Мне не раз приходилось говорить, что вся современная Россия, себя мало-мальски осознающая, – это Россия послевоенная, и чем дальше Великая Отечественная, тем сильней ощущение смертной и кровной с ней связи, протекающей, в общем-то, параллельно пропагандистскому мейнстриму. (Рискну высказать спорную версию: эту новую хронологию в массовый оборот запустил знаменитый советский акын, а ныне самый харизматичный мертвец страны – Владимир Высоцкий. История его России и, следовательно, России сегодняшней, построенной его слушателями и персонажами, начиналась с ВОВ, и в бэкграунде имела 37-38 годы. Гражданскую войну Высоцкий не воспел практически никак). Ей и массовом сознании сегодня нет адекватного места – так, очередная русская Смута, с Романовыми и поляками, казаками и крестьянскими войнами, разрешившаяся «Собачьим сердцем».

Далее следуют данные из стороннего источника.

/-- Riders' fires that have reached their line are scheduled; one that the overlap rule refuses is skipped (R116, R118,
R263). -/
def solTick (k : Nat) (s : State) : State :=
  let line := newelLine s
  let now := (s.sol k).due.filter fun p => decide (p.1 ≤ line)
  let s := if now.isEmpty then s else s.modSols fun t => kvMod {} t k fun x => { x with due := x.due.filter fun p => !decide (p.1 ≤ line) }
  now.foldl (fun s p => match fireSol k (nextCycle s) p.2 0 s with
    | some t => t
    | none => note 0x1306 (s.cfg.cur.ranked 0x0C k) 0 s) s

/-- An axis's own cycle: the self-test that runs, six-step speed, DTC; a stage taken off by a stop is put on again by the
run sequence (R240, R453). -/
def axisTick (a : Nat) (s : State) : State :=
  let s := axisFollow a (axisTestTick a s)
  let x := s.axis a
  let s := if s.land.run = .ramp ∧ x.fault = false ∧ x.test.isNone ∧ (liveOf s (hIndex (axH s a))).st = .ready then
      modAxis a (fun x => { x with enabled := true }) s
    else s
  match axMode s a with
  | 0 => sixStep a s
  | 2 => if (s.axis a).enabled && !(s.axis a).fault then dtcStep a s else s
  | _ => s

/-! ### The frames (R246, R345, R349) -/

/-- CLAIM_OUT falls and is not raised again before a power cycle (R349). -/
def dropClaim (s : State) : State :=
  setLasers (darken (s.modPair fun p => { p with claimOut := false, dropped := true }))

/-- The cycle frame goes out on both lanes while the device is master; two cycles without one drop the claim (R246,
R349). -/
def launch (s : State) : State :=
  if !s.pair.claimOut then s
  else if s.ring.cyclic && !s.ring.outService then
    (s.modPair fun p => { p with noMaster := 0 }).send (.cycleFrame s.ring.cyc s.ring.safe)
  else if s.ring.outService then
    let s := s.modPair fun p => { p with noMaster := p.noMaster + 1 }
    if 2 ≤ s.pair.noMaster then dropClaim s else s
  else s

/-- PAIR_EN (Table 18-2). -/
def pairEn (s : State) : Bool := bitOf (s.cfgGet 0x11 0 0 4) 31

/-- The flags of the device's mirror frame (Table 18-5); ACTIVE goes with its claim. -/
def mirrorFlags (s : State) : BitVec 8 :=
  let b := fun (i : Nat) (x : Bool) => bnat x * 2 ^ i
  BitVec.ofNat 8 (b 0 s.pair.claimOut + b 1 s.pair.claimOut + b 2 (s.pair.st == .synced) + b 3 s.faults.lockout +
    b 4 (s.pair.handover && noFlights s) + b 5 (s.boot.pairSlot == 1))

/-- The mirror frame of the cycle: HELLO until the peer is met, then CYCLIC. A device that has dropped its claim and a
standby in LOCKOUT send none (R343, R345, R349, R355). -/
def sendMirror (s : State) : State :=
  if !pairEn s || s.pair.dropped || (s.faults.lockout && !s.pair.claimOut) then s
  else
    (s.modPair fun p => { p with txSeq := (p.txSeq + 1) % 2 ^ 32 }).send
      (.mirror (if s.pair.helloDone then 2 else 1) s.ring.cyc s.pair.txSeq s.pair.rxSeq (mirrorFlags s))

/-- The mirror is lost: MIRROR_LOST against ML, whose self-test is a BER test (Table 18-8); a standby is UNSYNCED, a
planned handover is off. -/
def mirrorLost (s : State) : State :=
  let s := raise 0x1601 (BitVec.ofNat 16 29) 0 0 (modLane 28 (fun x => { x with ber := some { cmd := false } }) s)
  let s := if s.pair.st = .syncing ∨ s.pair.st = .synced then setPair .unsynced s else s
  finish (waitingOp 0x0C02) .conflict [] (s.modPair fun p => { p with peerSynced := false, handover := false })

/-- The cycle's mirror frame has arrived or is missed (R345, R347). The active device loses the mirror at the third miss
in a row, a standby that has not claimed by then at the next (Table 18-8). -/
def pairTick (s : State) : State :=
  if !pairEn s || !s.pair.seenPeer then s
  else
    let got := s.pair.got
    let s := s.modPair fun p =>
      { p with
        mirrorUp := got, got := false, missRun := if got then 0 else p.missRun + 1
        missed := if got || p.missed == 0xFFFF#16 then p.missed else p.missed + 1 }
    if s.pair.missRun = (if s.pair.claimOut then 3 else 4) then mirrorLost s else s

/-- A planned handover whose frames have drained ends the device's claim: the frame with HANDOVER and the master frame of
the cycle are out; it becomes standby and begins with HELLO again (R357). -/
def handOver (s : State) : State :=
  if s.pair.handover && s.pair.claimOut && s.pair.peerSynced && noFlights s then
    let s := s.modPair fun p =>
      { p with claimOut := false, handover := false, helloDone := false, snapDone := false, peerSynced := false }
    finish (waitingOp 0x0C02) .ok [] (setPair .unsynced (setLasers (darken s)))
  else s

/-- In LOCKOUT, once the controlled stop has brought the web to rest, every node goes to its safe action (R325). -/
def lockoutSafe (s : State) : State :=
  if s.faults.lockout && holding s && decide (s.gov.speed = 0) then s.modRing fun r => { r with safe := true } else s

/-- What a cycle brings in: the newel's advance since the last and the nodes' records (R213, R246, R260). -/
def ringIn (ups : List NodeUp) (s : State) : State :=
  hvTick (nodeRecords ups (s.modNewel fun x =>
    { x with dn := x.pos / (2 ^ 24 : Nat) - x.prevCyc, prevCyc := x.pos / (2 ^ 24 : Nat) }))

/-- What the web does in a cycle; `before` is the state that the cycle began in. -/
def ringWeb (before s : State) : State :=
  let s := beginStop (threadCheck (webSpeedCheck (profileTick before (advancePlan s))))
  jogTick (if s.land.run = .none then s else runStep [] 0 s)

/-- What follows the web in a cycle: axes, steppers, loops, fires. -/
def ringFollow (s : State) : State :=
  let s := (axesOn s).foldl (fun s a => axisTick a s) s
  let s := (List.range (min 32 (s.cfg.cur.ofType 7).length)).foldl (fun s k => stepperTick k s) s
  let s := runLoops s.ring.cyc s
  (s.sols.map (·.1)).foldl (fun s k => solTick k s) s

/-- What a cycle sends: the nodes' enables, the mailbox window, the mirror and cycle frames; and a look at the units that
fan-outs wait for. -/
def ringOut (s : State) : State :=
  let s := (nodesOn s).foldl (fun s n => nodeEnable n s) s
  wakeFans (handOver (launch (sendMirror (lockoutSafe (mailboxTurn s)))))

/-- RING_CYCLE: ring cycle boundary; `ups` are the nodes' up records that returned valid (R246). Records, the newel's
advance, the profile, the followers and axes, loops, fires, the window, the frames. A standby only keeps count and sends
its mirror frame (R346). -/
def execRingCycle (ups : List NodeUp) (s : State) : Host.Outcome State Fault Refusal :=
  .next (
    let t := pairTick (s.modRing fun r => { r with cyc := r.cyc + 1 })
    if standby t then sendMirror t else ringOut (ringFollow (ringWeb s (ringIn ups t))))

end Sys2Proof.Machine
end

А значит, Леонид Юзефович делает значительное и важное дело – понемногу, как ментальный хирург, приращивает стране ценное вещество исторической памяти. Экологически чистое, без красных, белых, да и зеленых красителей. И если Пепеляев и Строд уйдут со своей «Зимней дороги» в бестселлеры и сериалы, подобно Унгерну и Путилину, думаю, возражать Леонид Абрамович не станет.

комментария 2 на “Гражданская война и русский космос”

  1. on 31 Окт 2015 at 2:47 дп VICTOR

    Это Горизонтальная история нашей страны, о которой мало что известно, которая дает представление о том времени и людях того времени благодаря автору статьи. За что ему буду признателен, думаю,не я один.

  2. on 06 Ноя 2015 at 2:20 пп Макс

    Хорошая статья.Но концовка странная.Зачем Высоцкого легнул?